Мажордом проскользнул в курительную и закрыл за собой дверь. Он, как всегда, слегка поежился под взглядом стеклянных звериных глаз из всех углов комнаты, потом огорчился из-за щетины Жакара. Она растет с такой скоростью, что к вечеру станет совсем неприличной. А сам он, к сожалению, не мог отрастить даже приличных усиков. Бенуа воздержался от комментариев.
Выражение лица у мажордома было озабоченное, и не без причины. Бенуа пожелал не только поучаствовать в дворцовом перевороте, но еще мечтал повторить подвиг Манфреда, став одновременно королевским камердинером и мажордомом. Тут его ожидал полнейший провал: дворцовые слуги его не слушались. К тому же по неведомой причине, – этого Бенуа никак не мог понять – самые ответственные поручения доставались наиболее бестолковым. И он тратил долгие часы, чтобы исправить последствия. В конце концов он препоручил женскую прислугу Иларии, фактической домоправительнице, а мужскую – Манфреду, вновь мажордому. А сам остался камердинером, и отныне не знал ни минуты покоя. Не спал, не ел, не размышлял, погрузившись в безостановочную механическую деятельность.
– Ваше королевское величество, – начал Бенуа, – я пришел сообщить, что королева, узнав стороной о вашем возвращении, сильно беспокоится о вашем здоровье.
– Хочешь сказать, королева в ярости, что узнала о возвращении не от меня?

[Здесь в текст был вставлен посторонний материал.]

-- ==== Sys2Proof/Machine/Types.lean ====
section
/-! DEFINITION. The record types the state is made of, chapter by chapter of the spec. -/
namespace Sys2Proof.Machine

/-! Guard, lamp room, tally (chapter 16) -/

/-- One tally record as its fields (Table 16.6). `mark` is its VALID byte, `slot` the place it lies in its area. -/
structure TRec where
  seq : Nat
  time : Nat
  code : Nat
  sev : Nat
  evid : Bool
  level : Nat
  srcKind : Nat
  srcIdx : Nat
  suppressed : Nat
  st : Nat
  data : Bytes
  mark : Byte
  slot : Nat
  deriving DecidableEq, Repr

/-- The open collection window of R421: the codes fired so far, oldest first, how many fired, and the islands marked erased by power-off. -/
structure AlarmWin where
  start : Nat
  level : Nat
  codes : List Nat
  fired : Nat
  erased : Nat
  readBack : Nat
  galOff : Nat
  islOff : Nat
  deriving DecidableEq, Repr

/-- An order that is issued, held or waiting: its code, arguments g16 to g23, who takes its answer (a foreman thread below 4 with its register rd; 4 + ticket for a deferred order; nobody above), the host function, the source as R222 numbers it, the signer's flags and mask as they stood at acceptance, the signer and SEQ, whether its bundle is that of R447, the attachments of its bundle, and the cell content an image order brings with it. -/
structure OrdReq where
  code : Nat
  args : List W64
  t : Nat
  rd : Nat
  fn : Nat
  src : Nat
  admin : Bool
  testOk : Bool
  mask : Nat
  signer : Nat
  seq : Nat
  blank : Bool
  atts : List Bytes
  cell : Option Bytes
  /-- What the check of its reads from landing cells says (R287). -/
  ecc : Ecc
  deriving DecidableEq, Repr

/-- Work the caution state holds in arrival order (R418, R137). -/
inductive Held
  | order (o : OrdReq)
  | fill (handle : Nat) (ecc : Ecc)
  | remask (d : Nat) (ok : Bool)
  | expire (slot : Nat)
  | withdraw (slot : Nat)
  | sweep (deep : Bool) (slot : Nat)
  | tubKey (rx : Bool) (trib epoch : Nat)
  | oldKeys (trunk : Nat)
  | bundleSeq (ticket : Nat)
  | gateFloor (entry seqNo : Nat) (ecc : Ecc) (wrOk : Bool)
  | epochTx (trunk : Nat)
  | rxEpoch (trunk : Nat) (epoch : Nat)
  deriving DecidableEq, Repr

/-- The guard (R416 to R424): the caution state's rail, minimum and start; held work; the level of the last L3 or L4; the open window. -/
structure Guard where
  dipRail : Nat
  dipStart : Nat
  cautionLong : Bool
  held : List Held
  halted : Nat
  win : Option AlarmWin
  /-- Tokens of an event code's bucket that no entry lists (R435). -/
  bucketBase : Nat
  buckets : Table Nat
  /-- Records of a code suppressed since the last one written (R435). -/
  suppressed : Table Nat
  /-- When a monitor last took an L2 response (Table 16.3). -/
  l2At : Nat
  deriving DecidableEq, Repr

/-- The lamp room, PD0 (R425 to R430). -/
structure Lamp where
  root : Option (BitVec 256)
  rtc : Nat
  /-- Time since the last RTC step, and the RTC's fraction of a ns, both in ps. -/
  phase : Nat
  frac : Nat
  /-- Levels of the lamp room's own monitors, by monitor id (R425). -/
  levels : Table Nat
  cfg : W64
  tail : List TRec
  tailSeq : Nat
  tailLost : Nat
  lampLost : Bool
  onVbat : Bool
  vbatOk : Bool
  rtcRun : Bool
  /-- The lamp room has held power since its integrity word was written (R429). -/
  alive : Bool
  deriving DecidableEq, Repr

/-! Key vault (chapter 04) -/

/-- A traffic slot: the three attribute words, the key, the check word, the use count of R119, the clock bit and the pool of R125. -/
structure TSlot where
  w0 : W64
  w1 : W64
  w2 : W64
  key : BitVec 256
  check : BitVec 32
  uses : Nat
  refd : Bool
  alloc : Bool
  deriving DecidableEq, Repr

/-- A deep slot: its attribute word, its key as the two shares of R111, share = key xor mask, and its check word (R116). -/
structure DSlot where
  w : W64
  share : BitVec 512
  mask : BitVec 512
  check : BitVec 32
  deriving DecidableEq, Repr

/-- A cascade sweep that has not completed (R129). -/
structure Sweep where
  deep : Bool
  slot : Nat
  gen : Nat
  /-- Children withdrawn at a fetch before the sweep came to them. -/
  early : Nat
  deriving DecidableEq, Repr

/-- The strongroom and the keys held outside its slots (R109 to R138). -/
structure Vault where
  slots : Table TSlot
  deep : Table DSlot
  /-- The memory check key (R281) and the strongroom's per-boot check key (R116). -/
  checkKey : BitVec 256
  bootKey : BitVec 256
  checkPresent : Bool
  memKeys : Table (BitVec 512)
  prevKeys : Table (BitVec 512)
  memPresent : Bool
  identity : Bool
  clockHand : Nat
  fills : List Nat
  sweeps : List Sweep
  cacheFullAt : Option Nat
  deriving DecidableEq, Repr

/-! Association records (R42, R107) -/

/-- An AN entry (Table 02.4) or a key-pointer entry (R107): `nextPn` is NEXT_PN or the SEQ field, `epoch` the pointer's epoch count. -/
structure AnEnt where
  slot : Nat
  valid : Bool
  retiring : Bool
  ssci : Nat
  salt : Nat
  inflight : Nat
  nextPn : Nat
  lowestPn : Nat
  dupMap : Nat
  epoch : Nat
  /-- Sequence numbers accepted in the merge window of R103, as a bit map below `nextPn`. -/
  seen : Nat
  /-- KEY_CHANGE_REQUEST has been raised for this SA (R55). -/
  warned : Bool
  map : W32
  deriving DecidableEq, Repr

/-- An association record with its key map and its SC and SA counters (R42, R65, R107). -/
structure ARec where
  sci : Nat
  limit : Nat
  ctrl : W32
  window : Nat
  warn : Nat
  maxLag : Nat
  ans : List AnEnt
  counters : Table Nat
  memBad : Bool
  deriving DecidableEq, Repr

/-! Classifier (chapter 08) -/

/-- A flow rule (R230). -/
structure Rule where
  value : Nat
  mask : Nat
  res : W64
  lock : Bool
  deriving DecidableEq, Repr

/-- A peer entry (R236). -/
structure Peer where
  key : Nat
  res : W64
  hit : Nat
  learned : Nat
  lock : Bool
  contendedAt : Option Nat
  deriving DecidableEq, Repr

/-- An SCI table entry (R234). -/
structure SciEnt where
  port : Nat
  sci : Nat
  res : W64
  lock : Bool
  deriving DecidableEq, Repr

/-- A queued learn event (R239). -/
structure Learn where
  key : Nat
  loc : Nat
  res : W64
  deriving DecidableEq, Repr

/-- The classifier (R229 to R247). -/
structure Classifier where
  rules : Table Rule
  peers : Table Peer
  scis : Table SciEnt
  learnQ : List Learn
  /-- Association records in the cache, oldest first, and those being fetched (R235). -/
  cached : List Nat
  fetching : List Nat
  deriving DecidableEq, Repr

/-! Work items (chapters 01, 05, 06) -/

/-- The key a dispatched item holds (R143, R118). -/
structure KeyUse where
  slot : Nat
  key : BitVec 256
  len256 : Bool
  deriving DecidableEq, Repr

/-- Where a dispatched item stands. -/
inductive IState
  | queued | running (t : Nat) | sealing | opening
  | done            -- handed over by the cipher unit or ended by PASS
  | punted
  | dropped (reason sub : Nat)
  | waiting         -- in the backlog or the park area, not dispatched
  deriving DecidableEq, Repr

/-- A work item: a frame or a tub, with its descriptor (Table 06.2). -/
structure Item where
  dom : Nat
  port : Nat
  data : Bytes
  len : Nat
  cls : Nat
  color : Nat
  assoc : Option Nat
  queue : Nat
  epoch : Nat
  an : Nat
  pn : Nat
  tag : Nat
  rule : Nat
  flags : Nat
  ts : Nat
  trib : Nat
  fn : Nat
  res : W64
  gal : Nat
  st : IState
  key : Option KeyUse
  /-- The drop reason a SEAL takes when the item was dispatched without a key (R486). -/
  noKey : Option Nat
  counted : Bool
  /-- The header window's first bytes came from data offsets below this (R176). -/
  loaded : Nat
  salt : Nat
  ssci : Nat
  /-- Line frames: where the SecTAG lies, its TCI and AN byte, and its 32-bit PN. -/
  tagOff : Nat
  tci : Byte
  pn32 : Nat
  sci : Nat
  /-- SCI entry's TX association for learning (R239). -/
  txAssoc : W64
  at_ : Nat
  /-- Departure instant of a PTP event message and the correction written (R349). -/
  ptpAt : Option Nat
  /-- CTRL of the association record as it stood at dispatch. -/
  ctrl : W32
  /-- The egress the frame is bound to: a d.port value, or 64 + t for transmit tributary t. -/
  target : Nat
  /-- The first 128 bytes as received, once OPEN began (R274). -/
  rx : Bytes
  passed : Bool
  /-- TIME_SET steps when the item came in. -/
  inAt : Nat
  /-- MSC_PORT_CFG of its line port and MSC_TPID as they stood at classification (R66). -/
  mscCfg : W64
  tpid : W64
  /-- Parked: the memory key and generation of its sectors. -/
  mkey : Nat
  kgen : Nat
  /-- Tubs: the epoch count, the clear header of Table 03.6, and the receive trunk it came on. -/
  kepoch : Nat
  hdr : Bytes
  path : Nat
  /-- The screen declared it dropped while its gallery still works on it: the reason and subcode counted then (R155). -/
  gone : Option (Nat × Nat)
  /-- Sealed: the gallery whose cipher unit still writes its last bytes, and `up` when it ends (R150). -/
  sealBy : Option (Nat × Nat)
  /-- Parked: its cells. -/
  cells : List Nat
  deriving DecidableEq, Repr

/-- A hardware thread of a gallery or of the foreman (R175, R178, R205). -/
structure Thread where
  regs : Table W64
  preds : Nat
  pc : Nat
  steps : Nat
  fcode : Nat
  fpc : Nat
  farg : W64
  tag : Option Nat
  win : Bytes
  wlen : Nat
  deriving DecidableEq, Repr

/-- A frame-program image (Table 07.1): its six entry points and its bundles, each two words. -/
structure Image where
  entries : List Nat
  code : List (Nat × Nat)
  build : Nat
  deriving DecidableEq, Repr

/-- A look-aside job that runs (R166). -/
structure Job where
  fn : Nat
  j : Nat
  key : BitVec 512
  slot : Nat
  len256 : Bool
  gal : Nat
  silent : Bool
  deriving DecidableEq, Repr

/-- What a work context of a cipher unit works on (R149): an item by its tag, a look-aside job, or the rest of an item the screen already has: the slot its key came from and `up` when it ends (R150). -/
inductive Work | item (tag : Nat) | job (fn j : Nat) | rest (slot until_ : Nat)
  deriving DecidableEq, Repr

/-- A work context and its key register; a key stays there until the next one is loaded. -/
structure CipherCtx where
  work : Option Work
  key : BitVec 512
  deriving DecidableEq, Repr

/-- The galleries, the dispatcher and the screen (chapter 05). -/
structure Galleries where
  items : Table (Option Item)
  /-- Items of each domain waiting for dispatch, oldest first. -/
  backlog : Table (List Item)
  /-- Items parked on a key miss, oldest first (R22). -/
  parked : List Item
  /-- Tags of each domain in dispatch order (R153). -/
  tags : Table (List Nat)
  /-- Domains whose backlog has asserted PFC (R142). -/
  paused : List Nat
  threads : Table Thread
  /-- Items waiting in a gallery's thread queue, by tag (R144). -/
  queues : Table (List Nat)
  images : Table (Option Image)
  /-- Program state memory and its poisoned words (R197, R198). -/
  state : Table W64
  poison : List Nat
  /-- Program counter bank: packets at 2k, bytes at 2k + 1 (R191). -/
  pcnt : Table Nat
  rotate : Nat
  restoring : List Nat
  draining : List Nat
  /-- `up` since when the tag pool is empty, and when TAG_STALL was last raised (R145). -/
  stallAt : Option Nat
  stallRaised : Option Nat
  jobs : List Job
  jobRotate : Nat
  /-- The four work contexts of each cipher unit, context k of gallery g at 4g + k, and the work that waits for one, oldest first (R149). -/
  ctxs : Table CipherCtx
  unitQ : Table (List Work)
  /-- `up` when each gallery last started (CYCLE, Table 06.4). -/
  started : Table Nat
  deriving DecidableEq, Repr

/-! Programs and orders (chapter 07) -/

/-- A signer record (R215) with its last accepted SEQ (R216). -/
structure Signer where
  keyId : Nat
  admin : Bool
  test : Bool
  firmware : Bool
  orderMask : Nat
  fnMask : Nat
  ec : Bytes
  ml : Bytes
  lastSeq : Nat
  deriving DecidableEq, Repr

/-- One program of a bundle: its code and its attachment (Table 07.5). -/
structure Prog where
  code : List (Nat × Nat)
  att : Bytes
  deriving DecidableEq, Repr

/-- A submitted bundle, through verification, acceptance and running (R217 to R220). -/
structure Bundle where
  ticket : Nat
  fn : Nat
  first : Nat
  cells : Nat
  result : Nat
  limit : Nat
  signer : Nat
  seq : Nat
  target : Nat
  stopOnFail : Bool
  /-- The one bundle of R447, whose signer is the record it carries. -/
  blank : Bool
  progs : List Prog
  raw : Bytes
  sigOff : Nat
  deriving DecidableEq, Repr

/-- A foreman thread's running program (R218, R219). -/
structure Running where
  b : Bundle
  idx : Nat
  /-- The first status other than OK among its programs, and how many have run (Table 15.6). -/
  worst : Option Nat
  ran : Nat
  /-- Part time at the program's start, and `up` then; time in the caution state so far, and since when it waits there (R219). -/
  start : Nat
  upAt : Nat
  grace : Nat
  waitFrom : Option Nat
  orders : Nat
  lastOrder : Nat
  lastStatus : Nat
  /-- The submitting function was reset; the program ends at its next order boundary (R221). -/
  aborted : Bool
  status : Option Nat
  /-- Signer flags and masks as they stood at acceptance. -/
  admin : Bool
  testOk : Bool
  orderMask : Nat
  /-- The landing cells it has used (Table 15.5). -/
  used : List Nat
  deriving DecidableEq, Repr

/-- A deferred order (R223); `silent` once its function has been reset. -/
structure Deferred where
  ticket : Nat
  req : OrdReq
  silent : Bool
  deriving DecidableEq, Repr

Бенуа ломал свои длинные белые пальцы.
– Ваше королевское величество… Вы правы, как всегда…
– Передай ее величеству, что ожидание долго не продлится, – сказал Жакар многозначительно.
Король надеялся, что настроение жены переменится, что он терпеливо выслушает будуарные сплетни и примирение состоится. Стоило выдержать паузу в четверть часа, чтобы избежать вулканического скандала. Стратегии Жакара иногда срабатывали, однако Виктория становилась все капризней.
– Беги, рыжий, поторопись, – выпроводил Жакар Бенуа, прищелкнув пальцами, чтобы придать ему ускорение.
Дверь закрылась, и он вздохнул:
– Пристрелите его! Он бесполезен.
Сейчас он и себя почувствовал бесполезным. И по зрелому размышлению обнаружил немалое сходство с Тибо. У обоих в жилах текла кровь Альберика, оба со шрамами, коронованы, окружены врагами, пленники собственного дворца. Затем он себя успокоил, находя, что есть и некоторые преимущества. Некое качество отличало Жакара от всего человечества. Особое, тайное, присущее только ему.
30
Лукас поставил ногу в последнюю выемку на кирпичной стене, держа в зубах ручку тяжелой медицинской сумки. Он занимался так часто вынужденной акробатикой, что мог бы спуститься и с закрытыми глазами. Эма вылезла в окно следом за Лукасом. Башня Дордонь осталась дремать в глубокой вмятине.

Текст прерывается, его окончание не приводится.